*** Block opens ***

section
/-! SUPPORT. What serves every one-word instruction with one result: the decoder on its word written as a number
(30_encoding.md R51), and the whole effect of ending by a result to Rd (10_state.md R12, R17, R19). -/

namespace Sys2Proof.Laws

open Sys2Proof.Machine

theorem decode_nibbleWord_rrr {op : Fin 16} (h : op ≠ 0xF) (d a b : Fin 16) (rest : List Word) :
    decode (nibbleWord op d a b :: rest) = (decodeRRR ⟨op, d, a, b⟩).map fun i => (i, rest) := by
  rw [nibbleWord_eq, decode_rrr h]

theorem sameMemory_result (s : State) (d : Reg) (v len : Word) : SameMemory s (s.result d v len) :=
  readMem_result s d v len

theorem sameHost_result (s : State) (d : Reg) (v len : Word) : SameHost s (s.result d v len) := ⟨rfl, rfl, rfl, rfl⟩

/-- In `s`, the instruction `i` of `len` words leaves `v` in Rd, and changes nothing else but the pc. -/
def WritesOnlyResult (i : Instr) (s : State) (d : Reg) (v len : Word) : Prop :=
  ∃ t, exec i s = .next t ∧ t.pc = s.pc + len ∧ (∀ j, t.readReg j = regsAfter s d v (s.readReg 15) j) ∧
    SameMemory s t ∧ SameHost s t

theorem writesOnlyResult_of_exec {i : Instr} {s : State} {d : Reg} {v len : Word}
    (hexec : exec i s = .next (s.result d v len)) : WritesOnlyResult i s d v len :=
  ⟨s.result d v len, hexec, result_pc s d v len, fun j => readReg_result s d j v len, sameMemory_result s d v len,
    sameHost_result s d v len⟩

end Sys2Proof.Laws
end

section
/-! The comparisons to a register (41_compare.md R86, R87, R88). -/

namespace Sys2Proof.Proofs

open Sys2Proof.Machine Sys2Proof.Laws

theorem boolWord_signed_lt (A B : Word) : boolWord (signed A < signed B) = if A.slt B then 1 else 0 := rfl

theorem boolWord_eq (A B : Word) : boolWord (A = B) = if A ^^^ B = 0 then 1 else 0 := by
  simp [boolWord, BitVec.xor_eq_zero_iff]

theorem cmplt_writesOnlyResult (d a b : Reg) (s : State) :
    WritesOnlyResult (.cmplt d a b) s d (if (s.readReg a).slt (s.readReg b) then 1 else 0) 1 := by
  rw [← boolWord_signed_lt]
  exact writesOnlyResult_of_exec rfl

theorem cmpeq_writesOnlyResult (d a b : Reg) (s : State) :
    WritesOnlyResult (.cmpeq d a b) s d (if s.readReg a ^^^ s.readReg b = 0 then 1 else 0) 1 := by
  rw [← boolWord_eq]
  exact writesOnlyResult_of_exec rfl

theorem cmpgt_writesOnlyResult (d a b : Reg) (s : State) :
    WritesOnlyResult (.cmpgt d a b) s d (if (s.readReg b).slt (s.readReg a) then 1 else 0) 1 := by
  rw [← boolWord_signed_lt]
  exact writesOnlyResult_of_exec rfl

/-- Settles O16: each comparison ends by a result to Rd, and the word of its Boolean is the one the statement gives: the signed
order is `BitVec.slt`, and two words are equal when their exclusive or is 0. -/
theorem compareToRegisterWritesABoolean : Obligations.CompareToRegisterWritesABoolean := by
  refine ⟨fun d a b rest => ?decoding, fun d a b s => ?effect⟩
  case decoding => refine ⟨?_, ?_, ?_⟩ <;> exact decode_nibbleWord_rrr (by decide) d a b rest
  case effect =>
    exact ⟨cmplt_writesOnlyResult d a b s, cmpeq_writesOnlyResult d a b s, cmpgt_writesOnlyResult d a b s⟩
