-- ==== Sys2Proof/WellFormed.lean ====
section
/-! DEFINITION. Which terms are well formed.
All eight select codes are assigned and an operation has no operand field (30_encoding.md R51, R52), so every `Instr` is well
formed and there is nothing to check of one (log 6). The checks of a host program rest on R54: "a host variable is
bound once and never changed", a line invokes an operation on a host variable, and `? label` names a marked line. That they are
checked on the text, line by line, is the model's choice (log 22). -/

namespace Sys2Proof

/-- Every operation is well formed: "there is no illegal, reserved, hint or custom select code" (R52). -/
def Instr.wellFormed : Instr → Bool
  | .tenc => true
  | .tdec => true
  | .bmux => true
  | .bdmx => true
  | .benc => true
  | .bdec => true
  | .admitTile => true
  | .admitBank => true

namespace HostProgram

/-- The variables a program's lines bind, in order. -/
def dsts (p : HostProgram) : List Nat := p.map (·.line.dst)

/-- The labels that stand in a program. -/
def labels (p : HostProgram) : List Nat := p.filterMap (·.label)

/-- "a host variable is bound once": no two lines bind the same variable. -/
def bindsOnce (p : HostProgram) : Bool := decide (dsts p).Nodup

/-- No label marks two lines. -/
def labelsOnce (p : HostProgram) : Bool := decide (labels p).Nodup

/-- Every `? label` names a label of the program. -/
def targetsMarked (p : HostProgram) : Bool :=
  p.all fun st => match st.line.target? with
    | none => true
    | some l => decide (l ∈ labels p)

/-- Every variable an invocation reads is one that some textually earlier line binds. R54 sets no textual order: a source bound by a
later line that a backward `? label` branch has already run is refused here, though `hostRun` runs such a program. DESIGN CHOICE
(log 22). -/
def sourcesBound : List Nat → HostProgram → Bool
  | _, [] => true
  | bound, st :: rest =>
    (st.line.srcs.all fun x => decide (x ∈ bound)) && sourcesBound (st.line.dst :: bound) rest

/-- A well-formed host program. -/
def wellFormed (p : HostProgram) : Bool :=
  bindsOnce p && labelsOnce p && targetsMarked p && sourcesBound [] p

end HostProgram

end Sys2Proof
end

*** Block closes ***

#### [Your instructions]
Return the lines from the one containing "(st.line.srcs.all fun x" through the last line of the records. Include both ends and nothing else.

#### [Your response]
    (st.line.srcs.all fun x => decide (x ∈ bound)) && sourcesBound (st.line.dst :: bound) rest

/-- A well-formed host program. -/
def wellFormed (p : HostProgram) : Bool :=
  bindsOnce p && labelsOnce p && targetsMarked p && sourcesBound [] p

end HostProgram

end Sys2Proof
end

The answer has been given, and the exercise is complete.